Stored dataset items
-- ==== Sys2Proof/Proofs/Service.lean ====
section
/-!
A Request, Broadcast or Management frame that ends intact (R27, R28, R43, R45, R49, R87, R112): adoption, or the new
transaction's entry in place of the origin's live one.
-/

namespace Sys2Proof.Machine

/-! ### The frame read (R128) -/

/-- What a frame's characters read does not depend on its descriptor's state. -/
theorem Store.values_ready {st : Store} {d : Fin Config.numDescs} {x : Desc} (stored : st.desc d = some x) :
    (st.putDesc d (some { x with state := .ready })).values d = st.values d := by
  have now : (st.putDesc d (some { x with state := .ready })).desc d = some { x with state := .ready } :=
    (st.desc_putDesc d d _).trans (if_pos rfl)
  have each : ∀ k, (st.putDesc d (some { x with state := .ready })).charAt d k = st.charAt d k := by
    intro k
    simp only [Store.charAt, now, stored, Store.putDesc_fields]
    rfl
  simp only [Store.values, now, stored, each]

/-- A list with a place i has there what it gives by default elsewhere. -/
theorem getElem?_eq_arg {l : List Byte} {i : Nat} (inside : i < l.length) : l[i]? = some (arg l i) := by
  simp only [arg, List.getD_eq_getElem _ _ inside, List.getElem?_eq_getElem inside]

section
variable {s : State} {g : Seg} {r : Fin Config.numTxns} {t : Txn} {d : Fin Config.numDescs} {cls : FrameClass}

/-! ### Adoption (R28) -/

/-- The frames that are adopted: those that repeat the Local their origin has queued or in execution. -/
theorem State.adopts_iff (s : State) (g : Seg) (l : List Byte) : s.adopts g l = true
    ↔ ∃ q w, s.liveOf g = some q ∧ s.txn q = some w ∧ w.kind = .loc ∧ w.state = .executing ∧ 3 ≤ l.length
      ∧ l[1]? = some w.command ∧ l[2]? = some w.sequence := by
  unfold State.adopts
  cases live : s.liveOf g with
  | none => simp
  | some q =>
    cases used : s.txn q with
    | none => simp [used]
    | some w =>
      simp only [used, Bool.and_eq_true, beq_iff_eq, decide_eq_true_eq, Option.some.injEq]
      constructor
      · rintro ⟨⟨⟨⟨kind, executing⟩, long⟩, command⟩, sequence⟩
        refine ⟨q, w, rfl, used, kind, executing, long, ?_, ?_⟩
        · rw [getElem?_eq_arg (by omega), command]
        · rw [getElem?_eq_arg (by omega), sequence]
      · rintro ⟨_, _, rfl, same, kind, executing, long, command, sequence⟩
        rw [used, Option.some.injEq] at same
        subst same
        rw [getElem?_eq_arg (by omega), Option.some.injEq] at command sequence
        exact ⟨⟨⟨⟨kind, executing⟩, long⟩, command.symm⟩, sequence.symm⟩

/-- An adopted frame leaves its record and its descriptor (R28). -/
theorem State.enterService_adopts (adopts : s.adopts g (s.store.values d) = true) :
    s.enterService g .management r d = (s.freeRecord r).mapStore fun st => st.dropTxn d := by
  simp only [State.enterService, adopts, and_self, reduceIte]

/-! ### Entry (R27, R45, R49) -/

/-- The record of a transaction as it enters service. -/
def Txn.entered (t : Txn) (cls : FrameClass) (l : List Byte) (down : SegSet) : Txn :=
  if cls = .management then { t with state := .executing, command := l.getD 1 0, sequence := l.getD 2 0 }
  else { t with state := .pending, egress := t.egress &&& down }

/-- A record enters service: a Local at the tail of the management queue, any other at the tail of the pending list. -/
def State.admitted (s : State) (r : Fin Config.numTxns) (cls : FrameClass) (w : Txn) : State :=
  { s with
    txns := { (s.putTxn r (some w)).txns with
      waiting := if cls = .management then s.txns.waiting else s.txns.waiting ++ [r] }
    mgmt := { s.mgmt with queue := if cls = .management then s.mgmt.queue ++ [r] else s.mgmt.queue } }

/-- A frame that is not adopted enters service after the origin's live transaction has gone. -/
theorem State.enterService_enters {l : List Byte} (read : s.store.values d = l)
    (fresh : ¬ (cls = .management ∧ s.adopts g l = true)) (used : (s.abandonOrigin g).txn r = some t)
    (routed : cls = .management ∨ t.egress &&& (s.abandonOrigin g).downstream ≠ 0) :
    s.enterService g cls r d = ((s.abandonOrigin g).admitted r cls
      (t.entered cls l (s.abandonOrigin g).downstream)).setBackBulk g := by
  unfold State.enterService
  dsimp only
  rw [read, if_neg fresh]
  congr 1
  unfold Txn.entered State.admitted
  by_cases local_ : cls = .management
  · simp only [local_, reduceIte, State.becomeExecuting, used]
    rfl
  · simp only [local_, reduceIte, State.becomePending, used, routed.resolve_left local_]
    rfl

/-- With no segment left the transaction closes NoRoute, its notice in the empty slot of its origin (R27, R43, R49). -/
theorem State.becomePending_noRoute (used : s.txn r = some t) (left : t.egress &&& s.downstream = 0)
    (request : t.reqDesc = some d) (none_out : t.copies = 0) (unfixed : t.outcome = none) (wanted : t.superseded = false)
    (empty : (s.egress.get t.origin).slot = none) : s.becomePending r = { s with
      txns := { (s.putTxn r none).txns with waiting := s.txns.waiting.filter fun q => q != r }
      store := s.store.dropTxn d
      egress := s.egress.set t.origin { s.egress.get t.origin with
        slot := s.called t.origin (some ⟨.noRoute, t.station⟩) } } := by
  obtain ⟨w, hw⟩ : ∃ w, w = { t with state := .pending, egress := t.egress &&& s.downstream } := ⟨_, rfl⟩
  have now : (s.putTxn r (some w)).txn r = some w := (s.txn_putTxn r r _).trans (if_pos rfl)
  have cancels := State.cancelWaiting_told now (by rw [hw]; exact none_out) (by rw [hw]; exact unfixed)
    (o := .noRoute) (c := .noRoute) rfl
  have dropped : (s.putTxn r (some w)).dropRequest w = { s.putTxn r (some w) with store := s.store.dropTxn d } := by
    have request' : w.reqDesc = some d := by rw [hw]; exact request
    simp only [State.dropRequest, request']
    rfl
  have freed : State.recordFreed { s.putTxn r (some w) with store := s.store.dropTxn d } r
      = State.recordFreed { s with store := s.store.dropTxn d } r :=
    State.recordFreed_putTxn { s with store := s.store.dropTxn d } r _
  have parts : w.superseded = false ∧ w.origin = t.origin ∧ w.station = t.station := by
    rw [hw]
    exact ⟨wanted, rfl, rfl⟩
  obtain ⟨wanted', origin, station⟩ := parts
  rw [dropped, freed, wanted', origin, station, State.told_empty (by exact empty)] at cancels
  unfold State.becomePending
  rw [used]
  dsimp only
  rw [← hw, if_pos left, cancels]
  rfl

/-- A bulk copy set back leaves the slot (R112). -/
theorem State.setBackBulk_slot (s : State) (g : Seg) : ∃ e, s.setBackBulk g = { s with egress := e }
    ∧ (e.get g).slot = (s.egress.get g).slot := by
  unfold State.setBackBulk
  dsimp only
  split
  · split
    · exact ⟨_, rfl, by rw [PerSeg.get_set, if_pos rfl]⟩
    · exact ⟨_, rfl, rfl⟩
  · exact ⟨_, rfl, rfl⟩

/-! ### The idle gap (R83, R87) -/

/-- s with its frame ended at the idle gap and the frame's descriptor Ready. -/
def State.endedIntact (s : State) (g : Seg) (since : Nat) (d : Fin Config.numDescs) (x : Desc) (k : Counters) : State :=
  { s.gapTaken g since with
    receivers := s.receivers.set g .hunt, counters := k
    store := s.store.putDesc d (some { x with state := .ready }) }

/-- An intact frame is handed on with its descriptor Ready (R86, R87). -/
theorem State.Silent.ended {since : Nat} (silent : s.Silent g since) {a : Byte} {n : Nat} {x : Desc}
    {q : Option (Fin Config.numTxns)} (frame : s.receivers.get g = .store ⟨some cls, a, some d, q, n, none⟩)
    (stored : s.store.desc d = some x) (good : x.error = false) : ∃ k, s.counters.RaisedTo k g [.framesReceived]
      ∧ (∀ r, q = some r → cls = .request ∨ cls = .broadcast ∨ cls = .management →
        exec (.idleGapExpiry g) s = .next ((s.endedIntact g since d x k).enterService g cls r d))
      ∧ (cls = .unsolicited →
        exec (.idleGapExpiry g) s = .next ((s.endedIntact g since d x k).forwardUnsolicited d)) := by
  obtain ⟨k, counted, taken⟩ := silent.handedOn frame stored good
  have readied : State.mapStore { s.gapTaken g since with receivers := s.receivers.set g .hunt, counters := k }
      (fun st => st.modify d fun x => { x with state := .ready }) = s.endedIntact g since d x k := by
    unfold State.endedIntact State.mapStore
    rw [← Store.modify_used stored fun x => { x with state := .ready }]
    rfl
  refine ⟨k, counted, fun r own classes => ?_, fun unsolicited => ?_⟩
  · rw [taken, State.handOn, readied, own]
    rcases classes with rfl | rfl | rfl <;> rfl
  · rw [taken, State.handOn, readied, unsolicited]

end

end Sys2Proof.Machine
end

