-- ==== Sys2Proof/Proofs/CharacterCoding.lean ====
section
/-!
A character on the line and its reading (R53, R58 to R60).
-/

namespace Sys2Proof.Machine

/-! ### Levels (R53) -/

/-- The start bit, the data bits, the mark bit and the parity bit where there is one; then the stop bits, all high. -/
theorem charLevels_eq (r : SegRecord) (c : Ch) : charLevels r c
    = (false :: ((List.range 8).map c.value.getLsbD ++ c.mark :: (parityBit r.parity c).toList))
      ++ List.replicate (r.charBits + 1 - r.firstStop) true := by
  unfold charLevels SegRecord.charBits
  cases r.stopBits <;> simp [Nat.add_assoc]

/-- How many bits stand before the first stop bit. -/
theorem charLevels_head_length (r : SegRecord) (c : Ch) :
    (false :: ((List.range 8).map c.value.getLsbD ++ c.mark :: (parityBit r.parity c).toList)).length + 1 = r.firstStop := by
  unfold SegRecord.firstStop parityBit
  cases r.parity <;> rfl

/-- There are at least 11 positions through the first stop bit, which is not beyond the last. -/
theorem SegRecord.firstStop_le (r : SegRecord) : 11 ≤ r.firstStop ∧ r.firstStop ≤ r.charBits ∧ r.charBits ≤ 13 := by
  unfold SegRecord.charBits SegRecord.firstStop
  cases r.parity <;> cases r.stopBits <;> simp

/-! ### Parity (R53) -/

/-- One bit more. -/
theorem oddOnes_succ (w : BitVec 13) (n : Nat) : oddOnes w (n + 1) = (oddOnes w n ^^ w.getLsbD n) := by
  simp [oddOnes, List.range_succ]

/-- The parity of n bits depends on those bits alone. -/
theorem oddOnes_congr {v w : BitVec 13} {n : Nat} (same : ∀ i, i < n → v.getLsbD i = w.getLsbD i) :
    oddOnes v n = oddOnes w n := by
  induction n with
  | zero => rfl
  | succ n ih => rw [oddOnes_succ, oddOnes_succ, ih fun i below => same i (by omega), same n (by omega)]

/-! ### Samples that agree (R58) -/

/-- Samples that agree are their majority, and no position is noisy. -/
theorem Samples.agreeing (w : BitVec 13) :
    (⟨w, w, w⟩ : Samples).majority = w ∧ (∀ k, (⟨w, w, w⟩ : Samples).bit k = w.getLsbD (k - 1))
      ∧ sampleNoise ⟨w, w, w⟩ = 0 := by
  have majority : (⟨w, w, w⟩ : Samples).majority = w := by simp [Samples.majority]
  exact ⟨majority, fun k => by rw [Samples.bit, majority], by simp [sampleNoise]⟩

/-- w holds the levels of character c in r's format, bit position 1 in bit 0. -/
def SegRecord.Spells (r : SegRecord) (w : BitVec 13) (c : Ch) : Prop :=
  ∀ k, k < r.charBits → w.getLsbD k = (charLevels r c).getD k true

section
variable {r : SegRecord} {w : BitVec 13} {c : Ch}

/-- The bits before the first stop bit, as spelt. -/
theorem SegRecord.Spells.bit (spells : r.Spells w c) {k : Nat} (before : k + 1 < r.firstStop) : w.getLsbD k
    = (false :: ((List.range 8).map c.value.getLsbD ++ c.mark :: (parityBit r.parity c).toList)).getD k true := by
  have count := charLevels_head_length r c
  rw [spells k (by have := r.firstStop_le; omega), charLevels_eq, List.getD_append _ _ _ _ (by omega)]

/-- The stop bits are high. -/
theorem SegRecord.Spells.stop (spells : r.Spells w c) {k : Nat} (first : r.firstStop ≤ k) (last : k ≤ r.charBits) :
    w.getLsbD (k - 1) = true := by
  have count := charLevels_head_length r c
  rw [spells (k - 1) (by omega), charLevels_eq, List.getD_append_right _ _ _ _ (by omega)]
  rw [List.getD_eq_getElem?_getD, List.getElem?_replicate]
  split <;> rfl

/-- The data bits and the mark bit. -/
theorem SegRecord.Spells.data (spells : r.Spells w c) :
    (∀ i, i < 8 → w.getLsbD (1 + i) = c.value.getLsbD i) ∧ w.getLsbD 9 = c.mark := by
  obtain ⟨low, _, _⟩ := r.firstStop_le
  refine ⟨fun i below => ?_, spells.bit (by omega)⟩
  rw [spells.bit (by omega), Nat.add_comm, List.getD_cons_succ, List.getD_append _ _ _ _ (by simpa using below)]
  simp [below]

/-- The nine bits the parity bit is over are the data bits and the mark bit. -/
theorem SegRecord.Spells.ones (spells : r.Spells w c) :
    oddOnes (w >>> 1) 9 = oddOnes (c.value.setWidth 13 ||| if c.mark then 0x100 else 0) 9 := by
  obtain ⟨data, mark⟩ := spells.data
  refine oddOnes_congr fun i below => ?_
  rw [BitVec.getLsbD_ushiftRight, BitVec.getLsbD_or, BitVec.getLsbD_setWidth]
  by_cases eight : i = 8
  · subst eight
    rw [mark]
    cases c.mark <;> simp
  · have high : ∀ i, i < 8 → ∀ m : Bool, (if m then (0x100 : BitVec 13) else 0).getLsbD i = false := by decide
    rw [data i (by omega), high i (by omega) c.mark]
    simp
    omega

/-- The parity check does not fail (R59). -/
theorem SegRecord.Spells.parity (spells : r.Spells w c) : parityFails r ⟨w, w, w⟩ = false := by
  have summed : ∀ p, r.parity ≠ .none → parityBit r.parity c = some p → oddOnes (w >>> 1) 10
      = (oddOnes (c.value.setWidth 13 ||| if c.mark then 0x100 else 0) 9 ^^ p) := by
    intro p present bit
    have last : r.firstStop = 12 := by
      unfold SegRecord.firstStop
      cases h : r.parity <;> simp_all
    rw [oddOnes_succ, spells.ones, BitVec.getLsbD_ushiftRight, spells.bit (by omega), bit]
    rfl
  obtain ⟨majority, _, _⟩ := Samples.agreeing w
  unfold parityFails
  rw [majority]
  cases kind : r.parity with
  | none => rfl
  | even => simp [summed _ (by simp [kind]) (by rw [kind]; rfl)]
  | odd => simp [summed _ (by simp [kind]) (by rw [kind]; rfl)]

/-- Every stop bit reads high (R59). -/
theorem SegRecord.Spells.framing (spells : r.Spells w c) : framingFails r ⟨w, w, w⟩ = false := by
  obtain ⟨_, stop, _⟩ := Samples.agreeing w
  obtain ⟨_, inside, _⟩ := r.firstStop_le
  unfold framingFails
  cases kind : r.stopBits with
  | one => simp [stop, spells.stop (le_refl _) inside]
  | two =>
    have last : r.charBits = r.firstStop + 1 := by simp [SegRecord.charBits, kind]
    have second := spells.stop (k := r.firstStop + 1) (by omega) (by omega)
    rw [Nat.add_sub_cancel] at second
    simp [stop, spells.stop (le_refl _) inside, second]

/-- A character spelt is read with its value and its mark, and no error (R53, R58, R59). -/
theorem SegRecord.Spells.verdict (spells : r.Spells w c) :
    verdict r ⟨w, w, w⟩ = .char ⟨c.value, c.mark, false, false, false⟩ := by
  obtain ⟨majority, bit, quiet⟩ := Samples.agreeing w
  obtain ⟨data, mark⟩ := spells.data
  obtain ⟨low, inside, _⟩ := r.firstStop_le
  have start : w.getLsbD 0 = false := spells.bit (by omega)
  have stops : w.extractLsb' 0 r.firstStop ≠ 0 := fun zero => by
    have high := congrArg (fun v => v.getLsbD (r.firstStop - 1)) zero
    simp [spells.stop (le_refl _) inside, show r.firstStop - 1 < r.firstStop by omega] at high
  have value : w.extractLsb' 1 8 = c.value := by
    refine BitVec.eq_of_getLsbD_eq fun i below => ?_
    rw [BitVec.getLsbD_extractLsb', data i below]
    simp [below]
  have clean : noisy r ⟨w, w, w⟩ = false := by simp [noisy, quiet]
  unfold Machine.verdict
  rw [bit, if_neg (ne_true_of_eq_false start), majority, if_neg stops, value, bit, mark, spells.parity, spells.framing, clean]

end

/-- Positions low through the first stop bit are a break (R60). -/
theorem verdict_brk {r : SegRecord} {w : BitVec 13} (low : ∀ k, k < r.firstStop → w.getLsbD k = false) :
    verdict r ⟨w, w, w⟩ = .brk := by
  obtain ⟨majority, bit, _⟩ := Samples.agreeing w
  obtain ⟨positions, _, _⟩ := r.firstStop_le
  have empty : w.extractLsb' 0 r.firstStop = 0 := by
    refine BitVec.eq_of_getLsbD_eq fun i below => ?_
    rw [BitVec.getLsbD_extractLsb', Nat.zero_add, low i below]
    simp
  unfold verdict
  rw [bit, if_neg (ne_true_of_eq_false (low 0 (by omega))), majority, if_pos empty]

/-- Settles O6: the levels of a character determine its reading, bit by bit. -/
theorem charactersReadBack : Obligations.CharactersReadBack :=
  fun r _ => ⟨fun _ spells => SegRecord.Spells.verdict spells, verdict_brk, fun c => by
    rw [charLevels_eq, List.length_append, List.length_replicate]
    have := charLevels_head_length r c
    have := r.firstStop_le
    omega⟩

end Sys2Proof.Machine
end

• **Try it**
What you give back must be the stretch above, starting at the line with "0) 9 ^^ p) := by" and ending at the line with "cases h : r.parity <;> simp_all", copied exactly.

• **Answer to this exercise**
      = (oddOnes (c.value.setWidth 13 ||| if c.mark then 0x100 else 0) 9 ^^ p) := by
    intro p present bit
    have last : r.firstStop = 12 := by
      unfold SegRecord.firstStop
      cases h : r.parity <;> simp_all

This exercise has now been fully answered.